Alice was silent. She felt somehow that they were all talking nonsense.

"Now," said the Hatter, after a pause, "we will turn to the very important ques­tion whether straw hats should be worn by the Student Body before the first of April."

"Is that as important as to decide who should be manager of the Chess Team?" asked the March Hare.

"Well," said the Hatter judicially, "it certainly ought to come before the question of Freshman nominations."

"Phibetakappa, Phibetakappa, Phibeta­kappa," the Dormouse began, and would have gone on indefinitely had not the March Hare shoved under its nose a large volume on Political Economy which so absorbed the
little animal that he subsided, and was soon asleep again.

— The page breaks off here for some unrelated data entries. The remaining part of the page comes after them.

/-- A DEVICE read of section 5 with destination `dest`, `left` bytes to go. -/
abbrev devReadAt (dest left : Nat) : State := runAt.setLine 5 { dev := some ⟨0, 0, dest, 0x1000, left, 0x01000000, false⟩ }
theorem wit_DeviceBurstsAndReports : lineLocked (devReadAt 0 64) = true ∧ devBlocked (devReadAt 0 64) 5 = false ∧
    laneHolds (devReadAt 0 64) 5 = false ∧ devBlocked (devReadAt 1 0) 5 = false := by decide +kernel
theorem wit_DeviceBurstsAndReports_line : ∃ s : State, s.pwr.down = false ∧ s.bit (Reg.HLD_LCFG 7) 8 = true ∧
    reportReady s 7 = false ∧ (components s).find? (fun e => e.reports.contains 7) = none ∧ compEntry s 3 = none :=
  ⟨runAt.setBit (Reg.HLD_LCFG 7) 8 true, by decide +kernel⟩
theorem wit_DeviceBurstsAndReports_late : (compEntry (compAt [] 3) 3).isSome = true ∧ compState (compAt [] 3) 3 = 3 ∧
    (compEntry (compAt [] 3) 3).map (fun e => e.reportMs) = some 50 := by decide +kernel
theorem wit_DeviceBurstsAndReports_trial :
    let r := rtbRec (compAt [0, 0, 0, 0, 0, 0, 4] 4) 3
    recTrial r = true ∧ trialPast (compAt [0, 0, 0, 0, 0, 0, 4] 4) r = true ∧ recTrial (rtbRec (compAt [] 4) 3) = false := by decide +kernel
theorem wit_DeviceBurstsAndReports_owner : ∃ l : Fin 96, ((components (compAt [] 3)).find? (fun e => e.reports.contains l.val)).isSome = true ∧
    ((compAt [] 3).setBit (Reg.HLD_LCFG l.val) 8 true).bit (Reg.HLD_LCFG l.val) 8 = true ∧
    reportReady ((compAt [] 3).setBit (Reg.HLD_LCFG l.val) 8 true) l.val = false := by decide +kernel
theorem wit_DeviceBurstsAndReports_write : devBlocked (devReadAt 2 16) 5 = false ∧ devBlocked (devReadAt 0 0) 5 = false ∧ laneHolds (devReadAt 0 0) 5 = false := by
  decide +kernel

theorem wit_UpdateRequests : Heard runAt (.agent 0) ∧ Heard runAt (.agent 2) ∧ mayUpdate runAt (.agent 0) = true ∧
    mayUpdate runAt (.agent 2) = false ∧ runAt.bit Reg.RTB_UPD_STAT 6 = false ∧ compEntry runAt 3 = none ∧ runAt.upd.push = none := by
  decide +kernel
theorem wit_UpdateRequests_comp : Heard (compAt [] 3) (.agent 0) ∧ (compEntry (compAt [] 3) 3).isSome = true ∧
    compState (compAt [] 3) 3 = 3 ∧ recActive (rtbRec (compAt [] 3) 3) = 0 ∧
    (restoreTarget (compAt [] 3) 3).isSome = true := by decide +kernel
theorem wit_UpdateRequests_open :
    let s := (compAt [] 3).setF Reg.RTB_UPD_STAT 10 0 (3 + 2 ^ 6)
    Heard s (.agent 0) ∧ updOpenAt (s) 3 0 = true := by decide +kernel
theorem wit_UpdateRequests_push : ∃ s : State, Heard s (.agent 0) ∧ s.upd.push = some ⟨.agent 0, 3, 0, 1, 100, 56, [], false⟩ :=
  ⟨{ (compAt [] 5) with upd := { (compAt [] 5).upd with push := some ⟨.agent 0, 3, 0, 1, 100, 56, [], false⟩ } }, by decide +kernel, rfl⟩
theorem wit_UpdateRequests_trial :
    let s : State := { (compAt [0, 0, 0, 0, 0, 0, 4, 0] 4) with upd := { (compAt [] 4).upd with opts := [(3, 1)] } }
    recTrial (rtbRec (s) 3) = true ∧ bitOf (updOpts (s) 3) 0 = true := by decide +kernel

theorem wit_LedgerRequests : Heard (ldgAt 0) (.agent 0) ∧ mayLedger (ldgAt 0) (.agent 0) = true ∧ mayLedger (ldgAt 0) (.agent 1) = false ∧
    Heard (ldgAt 0) (.agent 1) ∧ (ldgAt 0).att.importing = none ∧ (ldgAt 0).ledger.cap = 0 ∧ ldgState (ldgAt 2) = 2 ∧ ldgState (ldgAt 4) = 4 ∧
    ldgState (ldgAt 0) = 0 ∧ mayRecords (ldgAt 2) (.agent 0) 3 1 = true ∧ mayRecords (ldgAt 2) (.agent 1) 3 1 = false ∧
    ledgerRecord (ldgAt 2) 3 = none ∧ ldgPages (ldgAt 2) = 8 := by decide +kernel
theorem wit_LedgerRequests_page : ∃ s : State, ldgState s = 2 ∧ (ledgerRecord s 3).isSome = true ∧ epochNeeded s = true :=
  ⟨{ (ldgAt 2) with ledger := { (ldgAt 2).ledger with pages := [⟨0, [], true⟩] } }, by decide +kernel⟩
theorem wit_LedgerRequests_commit : ldgCommitting ((ldgAt 2).setBit Reg.LDG_STAT 4 true) = true := by decide +kernel

/-- The timetable has entry 3: records 0 to 15 of the device, a period of 60 s. -/
abbrev ttAt (p : Pass) : State :=
  let s := ldgAt 2
  { s with fix := { s.fix with tt := [(3, ⟨0, 16, 0, 0xFFFF, 1, 60⟩)], passes := [p] } }
theorem wit_FixityEvents : (ttEntry (ttAt { key := .entry 4, w0 := 0, owner := none, first := 0, count := 0, cur := 0, fed := [], startPcc := 0, startOt := 0 }) 3).isSome = true ∧
    (ttAt { key := .entry 4, w0 := 0, owner := none, first := 0, count := 0, cur := 0, fed := [], startPcc := 0, startOt := 0 }).pwr.down = false := by decide +kernel
theorem wit_FixityEvents_pass : ∃ s : State, s.pwr.down = false ∧ ∃ p, s.fix.passes.find? (fun p => p.key == .entry 3) = some p ∧
    p.over = true ∧ p.ending = false ∧ epochNeeded s = false ∧ ldgCommitting s = false :=
  ⟨ttAt { key := .entry 3, w0 := 0, owner := none, first := 0, count := 0, cur := 0, fed := [], startPcc := 0, startOt := 0 }, by decide +kernel, _, rfl, by decide +kernel⟩
theorem wit_FixityEvents_page : ∃ s : State, s.pwr.down = false ∧ ldgState s = 2 ∧ pageWanted s 2 = true ∧ pageAt s 2 = none ∧ 2 < ldgPages s :=
  ⟨{ (ldgAt 2) with ledger := { (ldgAt 2).ledger with waits := [⟨none, 0, false, 64⟩] } }, by decide +kernel⟩
theorem wit_FixityEvents_write : ∃ s : State, s.pwr.down = false ∧ ldgState s = 2 ∧ pageAt s 0 = some ⟨0, [], true⟩ ∧ epochNeeded s = true ∧
    s.fld Reg.LDG_CTL 31 16 ≠ 0 ∧ ldgCommitting s = false :=
  ⟨{ ((ldgAt 2).setF Reg.LDG_CTL 31 16 5) with ledger := { (ldgAt 2).ledger with pages := [⟨0, [], true⟩] } }, by decide +kernel⟩
theorem wit_FixityEvents_late : ∃ s : State, s.pwr.down = false ∧ ∃ e, ttEntry s 3 = some e ∧ s.bit (Reg.FIX_TT_STAT 3) 2 = true ∧
    s.bit (Reg.FIX_TT_STAT 3) 3 = false ∧ e.period ≤ (s.rd (Reg.FIX_TT_AGE 3)).toNat :=
  ⟨((ttAt { key := .entry 3, w0 := 0, owner := none, first := 0, count := 0, cur := 0, fed := [], startPcc := 0, startOt := 0 }).setBit (Reg.FIX_TT_STAT 3) 2 true).wr
    (Reg.FIX_TT_AGE 3) 61, by decide +kernel, _, rfl, by decide +kernel⟩

/-- The host link is up: PERST_N high, rate 1, width 4. -/
abbrev linkAt : State := runAt.setF Reg.HST_LINK 10 0 (1 + 4 * 2 ^ 3 + 2 ^ 9)
/-- The host link is up and HST_MODE is MEDIATED, VF Enable 1. -/
abbrev vfAt : State :=
  let t := linkAt.setF Reg.HST_MODE 1 0 1
  { t with host := { t.host with vfEnable := true, numVfs := 4, d3hot := [3], bme := [3] } }
theorem wit_HostLinkEvents_up : linkAt.pwr.down = false ∧ linkAt.bit Reg.HST_LINK 9 = true ∧ linkAt.bit Reg.HST_LINK 10 = false ∧
    hostMode linkAt ≠ 1 := by decide +kernel
theorem wit_HostLinkEvents_vf : vfAt.bit Reg.HST_LINK 9 = true ∧ hostMode vfAt = 1 ∧ vfAt.host.vfEnable = true ∧
    vfAt.host.d3hot.contains 3 = true := by decide +kernel
theorem wit_HostLinkEvents_down : (runAt.setBit Reg.HST_LINK 10 true).bit Reg.HST_LINK 10 = true ∧ runAt.bit Reg.HST_LINK 9 = false ∧
    (runAt.setBit Reg.HST_LINK 10 false).bit Reg.HST_LINK 10 = false ∧ domState (runAt.setBit Reg.HST_LINK 10 false) 23 = 0 ∧
    (16 : Nat) ∈ [1, 4, 8, 16] := by decide +kernel

theorem wit_InstanceRegisters : vinState State.reset 0 = 1 ∧ Writer .reset (.core 0) (Reg.VIN_CTL 0) ∧
    Writer .reset (.core 0) (Reg.VIN_SQ_TAIL 0) ∧ Writer .reset (.core 0) (Reg.VIN_CQ_HEAD 0) ∧ Writer .reset (.core 0) (Reg.VIN_CMD_TAIL 0) ∧
    Writer .reset (.core 0) (Reg.VIN_RSP_HEAD 0) ∧ Writer .reset (.core 0) Reg.VIN_0_DIRTY_DB ∧ Writer .reset (.core 0) (Reg.VIN_CTL 1024) ∧
    vinState State.reset 1024 = 0 := by decide +kernel
/-- Instance 0 is in state `st`. -/
abbrev pf0At (st : Nat) : State := linkAt.setF (Reg.VIN_STAT 0) 2 0 st
theorem wit_InstanceRegisters_states : vinState (pf0At 4) 0 = 4 ∧ Writer (pf0At 4) (.inst 0) (Reg.VIN_CTL 0) ∧ vinState (pf0At 2) 0 = 2 ∧
    (pf0At 2).bit (Reg.VIN_CTL 0) 1 = false ∧ (pf0At 2).bit (Reg.VIN_STAT 0) 7 = false := by decide +kernel
theorem wit_InstanceRegisters_doorbell : ringDiff ((pf0At 2).fld (Reg.VIN_SQ_TAIL 0) 15 0) ((pf0At 2).fld (Reg.VIN_SQ_HEAD 0) 15 0)
      ((pf0At 2).fld (Reg.VIN_RES 0) 12 8) = 0 ∧ 1 < 2 ^ (pf0At 2).fld (Reg.VIN_RES 0) 12 8 ∧
    ¬ 0xFFFF < 2 ^ (pf0At 2).fld (Reg.VIN_RES 0) 21 18 := by decide +kernel
theorem wit_InstanceRegisters_dirty : ∃ (s : State) (d : Dirty), Writer s (.inst 0) Reg.VIN_0_DIRTY_DB ∧ (s.inst 5).dirty = some d ∧ d.depth = 8 :=
  ⟨(pf0At 2).setInst 5 { dirty := some { depth := 8 } }, { depth := 8 }, by decide +kernel⟩

theorem wit_InstanceEvents_eval : ((pf0At 1).setBit (Reg.VIN_STAT 0) 7 true).bit (Reg.VIN_STAT 0) 7 = true ∧
    (pf0At 1).bit (Reg.VIN_STAT 0) 7 = false ∧ requested (pf0At 1) 0 &&& offered (pf0At 1) 0 = requested (pf0At 1) 0 ∧
    hostMode (pf0At 1) = 0 ∧ (pf0At 1).host.vfEnable = false ∧ requested (pf0At 1) 0 = 0 := by decide +kernel
theorem wit_InstanceEvents_evalBad : ∃ s : State, s.pwr.down = false ∧ s.bit (Reg.VIN_STAT 0) 7 = true ∧ requested s 0 = 0x30 :=
  ⟨((pf0At 1).setBit (Reg.VIN_STAT 0) 7 true).wr (Reg.HST_DRV_FEATURES 0) 0x30, by decide +kernel⟩
theorem wit_InstanceEvents_reset : drains (pf0At 4) 0 = false ∧ vinState (pf0At 4) 0 = 4 ∧ ((pf0At 4).inst 0).destroyNext = none ∧
    drains (pf0At 2) 0 = false ∧ vinState (pf0At 2) 0 = 2 ∧ vinState (pf0At 5) 0 = 5 ∧
    (((pf0At 4).setInst 0 { destroyNext := some 2 }).inst 0).destroyNext = some 2 := by decide +kernel
/-- Instance 0 is ACTIVE and its SQ and CMD rings hold an entry. -/
abbrev ringAt : State := ((pf0At 2).wr (Reg.VIN_SQ_TAIL 0) 1).wr (Reg.VIN_CMD_TAIL 0) 1
theorem wit_InstanceEvents_rings : dmaIssues ringAt 0 = true ∧ ringAt.bit Reg.PWR_STAT 0 = false ∧ ringHolds ringAt 0 0 = true ∧
    ringHolds ringAt 0 2 = true ∧ slotsUsed ringAt 0 < slotsOf ringAt 0 ∧ dmaFails ringAt 0 = false ∧ vinGen ringAt 0 = 0 ∧
    wbGen (List.replicate 64 0) = 0 ∧ wbGen (List.replicate 64 1) ≠ 0 := by decide +kernel
theorem wit_InstanceEvents_post : ∃ (s : State) (c : Nat × List Byte), s.pwr.down = false ∧ s.fix.done.find? (fun p => p.1 == 0) = some c ∧
    dmaIssues s 0 = true ∧ vinState s 0 = 2 ∧ dmaFails s 0 = false ∧ dirtyReady s 0 0 32 = true ∧
    1 % 2 ^ s.fld (Reg.VIN_RES 0) 17 13 ≠ 0 % 2 ^ s.fld (Reg.VIN_RES 0) 17 13 :=
  ⟨{ ringAt with fix := { ringAt.fix with done := [(0, [1, 2])] } }, (0, [1, 2]), by decide +kernel⟩
theorem wit_InstanceEvents_fails : ∃ s : State, s.pwr.down = false ∧ dmaFails s 3 = true ∧ (s.engine 33).item = some itemAt ∧
    (s.inst 3).unsig 0 ≠ 0 :=
  ⟨((engineWith { item := some itemAt }).setF Reg.HST_MODE 1 0 2).setInst 3 { unsigCq := 1 }, by decide +kernel⟩

theorem wit_InstanceRequests : Heard (pf0At 2) (.inst 0) ∧ Heard (pf0At 2) (.agent 0) ∧ Heard (pf0At 2) (.agent 1) ∧
    hostMode (behalf (pf0At 2) (.inst 0)) = 0 ∧ vinState (behalf (pf0At 2) (.inst 0)) 0 = 2 ∧ slotsUsed (behalf (pf0At 2) (.inst 0)) 0 = 0 ∧
    ((behalf (pf0At 2) (.inst 0)).inst 0).dirty = none ∧ hasFeature (behalf (pf0At 2) (.inst 0)) 0 6 = false := by decide +kernel
/-- MEDIATED with VF Enable, instance 3 in state `st` and with `x`; instance 0 has the dirty feature. -/
abbrev poolAt (st : Nat) (x : Inst) : State :=
  ((((vfAt.setF (Reg.VIN_STAT 0) 2 0 2).setBit (Reg.VIN_CTL 0) 1 true).wr (Reg.HST_DRV_FEATURES 0) 0x40).setF (Reg.VIN_STAT 3) 2 0 st).setInst 3 x
theorem wit_InstanceRequests_pool : Heard (poolAt 5 {}) (.inst 0) ∧ hostMode (behalf (poolAt 5 {}) (.inst 0)) = 1 ∧ vinState (behalf (poolAt 5 {}) (.inst 0)) 3 = 5 ∧
    vinState (behalf (poolAt 3 {}) (.inst 0)) 3 = 3 ∧ vinState (behalf (poolAt 0 {}) (.inst 0)) 3 = 0 ∧ ((behalf (poolAt 5 {}) (.inst 0)).inst 3).create = none := by
  decide +kernel
theorem wit_InstanceRequests_create : ((behalf (poolAt 5 { create := some (none, 0, []) }) (.inst 0)).inst 3).create.isSome = true ∧
    Heard (poolAt 5 { create := some (none, 0, []) }) (.inst 0) := by decide +kernel
theorem wit_InstanceRequests_dirty : Heard (poolAt 2 { dirty := some { depth := 8 } }) (.inst 0) ∧
    ((behalf (poolAt 2 { dirty := some { depth := 8 } }) (.inst 0)).inst 3).dirty.isSome = true ∧
    hasFeature (behalf (poolAt 2 {}) (.inst 0)) 0 6 = true ∧ freeWindows (behalf (poolAt 2 {}) (.inst 0)) ≠ 0 ∧
    ((behalf (poolAt 2 {}) (.inst 0)).inst 3).dirty = none := by decide +kernel
theorem wit_InstanceRequests_busy : ∃ s : State, Heard s (.inst 0) ∧ vinState (behalf s (.inst 0)) 0 = 2 ∧ slotsUsed (behalf s (.inst 0)) 0 ≠ 0 :=
  ⟨{ pf0At 2 with fix := { (pf0At 2).fix with done := [(0, [])] } }, by decide +kernel⟩

theorem wit_MctpAndPeers : domState runAt 1 = 0 ∧ runAt.pwr.down = false ∧ domState linkAt 1 = 0 ∧ linkAt.bit Reg.HST_LINK 9 = true ∧
    runAt.att.asm.find? (fun x => x.transport == 2 && x.eid == 9) = none ∧ refreshOf runAt 3 = none := by decide +kernel
theorem wit_MctpAndPeers_packet : ∃ (s : State) (x : Assembly), s.pwr.down = false ∧ domState s 1 = 0 ∧
    s.att.asm.find? (fun x => x.transport == 2 && x.eid == 9) = some x ∧ x.tag = 1 ∧ x.seq = 2 ∧ x.bytes.length = 16 :=
  ⟨{ runAt with att := { runAt.att with asm := [⟨2, 9, 1, 2, List.replicate 16 0⟩] } }, ⟨2, 9, 1, 2, List.replicate 16 0⟩, by decide +kernel⟩
/-- Peer 3, listed as `en`, is at step `k` of a refresh. -/
abbrev peerAt (k : Nat) (en : List Byte) : State :=
  { runAt with att := { runAt.att with ds := [(3, en)], refresh := [({ peer := 3, step := k, retries := 2, q := none } : Refresh)] } }
theorem wit_MctpAndPeers_peer : ∃ r, refreshOf (peerAt 2 [2]) 3 = some r ∧ domState (peerAt 2 [2]) 1 = 0 ∧ r.step = 2 ∧
    dsEntry (peerAt 2 [2]) 3 = some [2] ∧ leAt ([0, 0x7F] : List Byte) 1 1 = 0x7F ∧ (refreshOf (peerAt 3 [2]) 3).map (fun r => r.step) = some 3 ∧
    (refreshOf (peerAt 1 [2]) 3).map (fun r => r.step) = some 1 :=
  ⟨{ peer := 3, step := 2, retries := 2, q := none }, by decide +kernel⟩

"I don't see why you call this the Student Council," said Alice. "The Student part of it doesn't have any say at all."

"He can say only one thing, and it gets
tiresome after a while," the Hatter answered. "Would you like to hear a song?"

"I should love to," said Alice, only too glad to keep out of an argument.

Thereupon the Hatter stood up, and began to sing, in a tune which was a mixture of "Fair Harvard" and "Yankee Doodle,"—

"We are the Student Council.
We were fathered by a Crime.
Our word is law,
Our law is words,
Believe me, every time.
We draw up constitutions,
We submit resolutions,
We cogitate,
We mediate,
We elevate,
We meditate,
And are known for doing nothing
In every land and clime."

"That's very pretty," said Alice. "I don't think I ever heard anything like it before."

"I hear you are on probation," said the March Hare looking severely at Alice. "Hereafter you can take part in no College Activities—By-law 68, Article 507, Sec­tion 1654 of the Revised Constitution."

This was so rude that it was beyond endurance. Alice got up and left without an­other word. As she walked away, she heard the Hatter and March Hare discussing vio­lently whether the Student Body could wear a straw hat at all unless it had a head.